> _To do_:
Copy out each line below exactly as it appears.

══════════════════════════════

/-- Settings that a MB_FABRIC_ID message asks for, by its flags (R345). Log 36 (DEDUCED). -/
def MbCmd.fabric (c : MbCmd) (f : Fabric) : Fabric :=
  let x := c.f 4 1
  let f := { f with id := BitVec.ofNat 16 (c.f 0 2), port := if c.f 2 2 == 0 then f.port else c.f 2 2, v6 := bit x 0,
                    slaac := bit x 1, macsecReq := bit x 5 }
  let f := if bit x 2 then
      { f with ipv4 := [BitVec.ofNat 32 (c.f 16 4), BitVec.ofNat 32 (c.f 20 4)],
               ipv6 := [BitVec.ofNat 128 (c.f 32 16), BitVec.ofNat 128 (c.f 48 16)],
               plen := (List.range 4).map (fun i => c.f (24 + i) 1) }
    else f
  let f := if bit x 3 then
      { f with dscpData := c.f 5 1, dscpCtrl := c.f 6 1, pcpData := c.f 7 1 % 8, pcpCtrl := c.f 7 1 / 8, pfcMask := BitVec.ofNat 8 (c.f 8 1),
               ptpDomain := c.f 9 1, ptpXport := c.f 10 1, vlan := c.f 12 2, mtu := c.f 14 2, linkMode := BitVec.ofNat 4 (c.f 28 1) }
    else f
  if bit x 4 then { f with keys := ((c.f 11 1, BitVec.ofNat 256 (c.f 64 32), BitVec.ofNat 96 (c.f 96 12)) :: f.keys).take 2 } else f

/-- MB_FABRIC_ID as a whole (R345 to R347): an identity change is refused while a group is set or a window mapped; it
takes effect after the response, which it waits to be able to send, and restarts every sequence space; a changed link mode
retrains its port. Log 31 (DESIGN CHOICE), 126 (DEDUCED). -/
def setFabric (mb : Nat) (c : MbCmd) (s : State) : State :=
  let d := s.dev
  let old := d.net.fab
  let new := c.fabric old
  let ident := new.id != old.id || new.port != old.port || new.v6 != old.v6 || new.ipv4 != old.ipv4 || new.ipv6 != old.ipv6
    || new.plen != old.plen
  if ident && (!d.net.groups.isEmpty || !d.net.windows.isEmpty) then { s with dev := d.reply mb c 7 d.devDetail }
  else if ident && !d.canAnswer mb c then s
  else
    let now : Fabric := { new with id := old.id, port := old.port, v6 := old.v6, ipv4 := old.ipv4, ipv6 := old.ipv6, plen := old.plen }
    let d := ({ d with net := { d.net with fab := now } }).okWith mb c []
    let d := (List.range 2).foldl (fun d p =>
      if new.linkMode.getLsbD p != old.linkMode.getLsbD p || new.linkMode.getLsbD (2 + p) != old.linkMode.getLsbD (2 + p) then
        d.trainPort p
      else d) d
    let d := if ident then (let d := d.dropSpaces; { d with net := { d.net with fab := new } }) else d
    { s with
      dev := d
      flash := if bit (c.f 4 1) 6 then s.flash.record (fun p => { p with fabric := some new }) else s.flash }

/-- MB_FABRIC_ID (R346). -/
def execMbFabricId (mb : Nat) (s : State) : Host.Outcome State Fault Refusal :=
  serve mb 0x60 (fun _ => true) (fun _ c => fabricChks c) (fun c => setFabric mb c) s

/-- FABRIC_LINK_SETTINGS (R344, R345): `XFLAGS`[3]. -/
def execFabricLinkSettings (mb : Nat) (s : State) : Host.Outcome State Fault Refusal :=
  serve mb 0x60 (fun c => bit (c.f 4 1) 3) (fun _ c => fabricChks c) (fun c => setFabric mb c) s

/-- MACSEC_INSTALL_KEY (R351): `XFLAGS`[4]. -/
def execMacsecInstallKey (mb : Nat) (s : State) : Host.Outcome State Fault Refusal :=
  serve mb 0x60 (fun c => bit (c.f 4 1) 4) (fun _ c => fabricChks c) (fun c => setFabric mb c) s

/-- FABRIC_RECORD_FLASH (R347): `XFLAGS`[6]. -/
def execFabricRecordFlash (mb : Nat) (s : State) : Host.Outcome State Fault Refusal :=
  serve mb 0x60 (fun c => bit (c.f 4 1) 6) (fun _ c => fabricChks c) (fun c => setFabric mb c) s

def peerChks (c : MbCmd) : List Chk :=
  let n := c.f 1 1
  ([(c.f 0 1 ≤ 2, 64), (n ≤ 85, 65), (c.payload.length == 8 + 48 * n, 65), (c.z 2 6, 66)] : List Chk)
    ++ (List.range n).flatMap (fun i => ([(c.f (10 + 48 * i) 1 < 4, 74 + 48 * i), (c.z (11 + 48 * i) 1, 75 + 48 * i)] : List Chk))

/-- Entries of a MB_PEER_ADMIT payload (R350). Log 36 (DEDUCED). -/
def MbCmd.peers (c : MbCmd) : List Peer :=
  (List.range (c.f 1 1)).map (fun i =>
    let o := 8 + 48 * i
    { id := c.f o 2, v6 := bit (c.f (o + 2) 1) 0, bValid := bit (c.f (o + 2) 1) 1, addrA := BitVec.ofNat 128 (c.f (o + 4) 16),
      addrB := BitVec.ofNat 128 (c.f (o + 20) 16), mac0 := BitVec.ofNat 48 (c.f (o + 36) 6), mac1 := BitVec.ofNat 48 (c.f (o + 42) 6) })

def Dev.setPeers (l : List Peer) (d : Dev) : Dev := { d with net := { d.net with peers := l, closed := true } }

/-- PEER_ADD (R349, R350). -/
def execPeerAdd (mb : Nat) (s : State) : Host.Outcome State Fault Refusal :=
  serveD mb 0x61 (fun c => c.f 0 1 != 1 && c.f 0 1 != 2) (fun _ c => peerChks c) (fun c d =>
    let l := c.peers.foldl (fun l p => l.filter (fun x => x.id != p.id) ++ [p]) d.net.peers
    if 4096 < l.length then d.reply mb c 3 6 else (d.setPeers l).okWith mb c []) s

/-- PEER_REMOVE (R350). -/
def execPeerRemove (mb : Nat) (s : State) : Host.Outcome State Fault Refusal :=
  serveD mb 0x61 (fun c => c.f 0 1 == 1) (fun _ c => peerChks c) (fun c d =>
    let ids := c.peers.map (fun p => p.id)
    if ids.any d.inGroup then d.reply mb c 7 d.devDetail
    else
      let d := ids.foldl (fun d i => d.dropPeerState i) d
      (d.setPeers (d.net.peers.filter (fun p => !ids.contains p.id))).okWith mb c []) s

/-- PEER_REMOVE_ALL (R349, R350). -/
def execPeerRemoveAll (mb : Nat) (s : State) : Host.Outcome State Fault Refusal :=
  serveD mb 0x61 (fun c => c.f 0 1 == 2) (fun _ c => peerChks c) (fun c d =>
    if d.net.peers.any (fun p => d.inGroup p.id) then d.reply mb c 7 d.devDetail
    else
      let d := d.net.peers.foldl (fun d p => d.dropPeerState p.id) d
      (d.setPeers []).okWith mb c []) s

══════════════════════════════

> _Response for this exercise_:
/-- Settings that a MB_FABRIC_ID message asks for, by its flags (R345). Log 36 (DEDUCED). -/
def MbCmd.fabric (c : MbCmd) (f : Fabric) : Fabric :=
  let x := c.f 4 1
  let f := { f with id := BitVec.ofNat 16 (c.f 0 2), port := if c.f 2 2 == 0 then f.port else c.f 2 2, v6 := bit x 0,
                    slaac := bit x 1, macsecReq := bit x 5 }
  let f := if bit x 2 then
      { f with ipv4 := [BitVec.ofNat 32 (c.f 16 4), BitVec.ofNat 32 (c.f 20 4)],
               ipv6 := [BitVec.ofNat 128 (c.f 32 16), BitVec.ofNat 128 (c.f 48 16)],
               plen := (List.range 4).map (fun i => c.f (24 + i) 1) }
    else f
  let f := if bit x 3 then
      { f with dscpData := c.f 5 1, dscpCtrl := c.f 6 1, pcpData := c.f 7 1 % 8, pcpCtrl := c.f 7 1 / 8, pfcMask := BitVec.ofNat 8 (c.f 8 1),
               ptpDomain := c.f 9 1, ptpXport := c.f 10 1, vlan := c.f 12 2, mtu := c.f 14 2, linkMode := BitVec.ofNat 4 (c.f 28 1) }
    else f
  if bit x 4 then { f with keys := ((c.f 11 1, BitVec.ofNat 256 (c.f 64 32), BitVec.ofNat 96 (c.f 96 12)) :: f.keys).take 2 } else f

/-- MB_FABRIC_ID as a whole (R345 to R347): an identity change is refused while a group is set or a window mapped; it
takes effect after the response, which it waits to be able to send, and restarts every sequence space; a changed link mode
retrains its port. Log 31 (DESIGN CHOICE), 126 (DEDUCED). -/
def setFabric (mb : Nat) (c : MbCmd) (s : State) : State :=
  let d := s.dev
  let old := d.net.fab
  let new := c.fabric old
  let ident := new.id != old.id || new.port != old.port || new.v6 != old.v6 || new.ipv4 != old.ipv4 || new.ipv6 != old.ipv6
    || new.plen != old.plen
  if ident && (!d.net.groups.isEmpty || !d.net.windows.isEmpty) then { s with dev := d.reply mb c 7 d.devDetail }
  else if ident && !d.canAnswer mb c then s
  else
    let now : Fabric := { new with id := old.id, port := old.port, v6 := old.v6, ipv4 := old.ipv4, ipv6 := old.ipv6, plen := old.plen }
    let d := ({ d with net := { d.net with fab := now } }).okWith mb c []
    let d := (List.range 2).foldl (fun d p =>
      if new.linkMode.getLsbD p != old.linkMode.getLsbD p || new.linkMode.getLsbD (2 + p) != old.linkMode.getLsbD (2 + p) then
        d.trainPort p
      else d) d
    let d := if ident then (let d := d.dropSpaces; { d with net := { d.net with fab := new } }) else d
    { s with
      dev := d
      flash := if bit (c.f 4 1) 6 then s.flash.record (fun p => { p with fabric := some new }) else s.flash }

/-- MB_FABRIC_ID (R346). -/
def execMbFabricId (mb : Nat) (s : State) : Host.Outcome State Fault Refusal :=
  serve mb 0x60 (fun _ => true) (fun _ c => fabricChks c) (fun c => setFabric mb c) s

/-- FABRIC_LINK_SETTINGS (R344, R345): `XFLAGS`[3]. -/
def execFabricLinkSettings (mb : Nat) (s : State) : Host.Outcome State Fault Refusal :=
  serve mb 0x60 (fun c => bit (c.f 4 1) 3) (fun _ c => fabricChks c) (fun c => setFabric mb c) s

/-- MACSEC_INSTALL_KEY (R351): `XFLAGS`[4]. -/
def execMacsecInstallKey (mb : Nat) (s : State) : Host.Outcome State Fault Refusal :=
  serve mb 0x60 (fun c => bit (c.f 4 1) 4) (fun _ c => fabricChks c) (fun c => setFabric mb c) s

/-- FABRIC_RECORD_FLASH (R347): `XFLAGS`[6]. -/
def execFabricRecordFlash (mb : Nat) (s : State) : Host.Outcome State Fault Refusal :=
  serve mb 0x60 (fun c => bit (c.f 4 1) 6) (fun _ c => fabricChks c) (fun c => setFabric mb c) s

def peerChks (c : MbCmd) : List Chk :=
  let n := c.f 1 1
  ([(c.f 0 1 ≤ 2, 64), (n ≤ 85, 65), (c.payload.length == 8 + 48 * n, 65), (c.z 2 6, 66)] : List Chk)
    ++ (List.range n).flatMap (fun i => ([(c.f (10 + 48 * i) 1 < 4, 74 + 48 * i), (c.z (11 + 48 * i) 1, 75 + 48 * i)] : List Chk))

/-- Entries of a MB_PEER_ADMIT payload (R350). Log 36 (DEDUCED). -/
def MbCmd.peers (c : MbCmd) : List Peer :=
  (List.range (c.f 1 1)).map (fun i =>
    let o := 8 + 48 * i
    { id := c.f o 2, v6 := bit (c.f (o + 2) 1) 0, bValid := bit (c.f (o + 2) 1) 1, addrA := BitVec.ofNat 128 (c.f (o + 4) 16),
      addrB := BitVec.ofNat 128 (c.f (o + 20) 16), mac0 := BitVec.ofNat 48 (c.f (o + 36) 6), mac1 := BitVec.ofNat 48 (c.f (o + 42) 6) })

def Dev.setPeers (l : List Peer) (d : Dev) : Dev := { d with net := { d.net with peers := l, closed := true } }

/-- PEER_ADD (R349, R350). -/
def execPeerAdd (mb : Nat) (s : State) : Host.Outcome State Fault Refusal :=
  serveD mb 0x61 (fun c => c.f 0 1 != 1 && c.f 0 1 != 2) (fun _ c => peerChks c) (fun c d =>
    let l := c.peers.foldl (fun l p => l.filter (fun x => x.id != p.id) ++ [p]) d.net.peers
    if 4096 < l.length then d.reply mb c 3 6 else (d.setPeers l).okWith mb c []) s

/-- PEER_REMOVE (R350). -/
def execPeerRemove (mb : Nat) (s : State) : Host.Outcome State Fault Refusal :=
  serveD mb 0x61 (fun c => c.f 0 1 == 1) (fun _ c => peerChks c) (fun c d =>
    let ids := c.peers.map (fun p => p.id)
    if ids.any d.inGroup then d.reply mb c 7 d.devDetail
    else
      let d := ids.foldl (fun d i => d.dropPeerState i) d
      (d.setPeers (d.net.peers.filter (fun p => !ids.contains p.id))).okWith mb c []) s

/-- PEER_REMOVE_ALL (R349, R350). -/
def execPeerRemoveAll (mb : Nat) (s : State) : Host.Outcome State Fault Refusal :=
  serveD mb 0x61 (fun c => c.f 0 1 == 2) (fun _ c => peerChks c) (fun c d =>
    if d.net.peers.any (fun p => d.inGroup p.id) then d.reply mb c 7 d.devDetail
    else
      let d := d.net.peers.foldl (fun d p => d.dropPeerState p.id) d
      (d.setPeers []).okWith mb c []) s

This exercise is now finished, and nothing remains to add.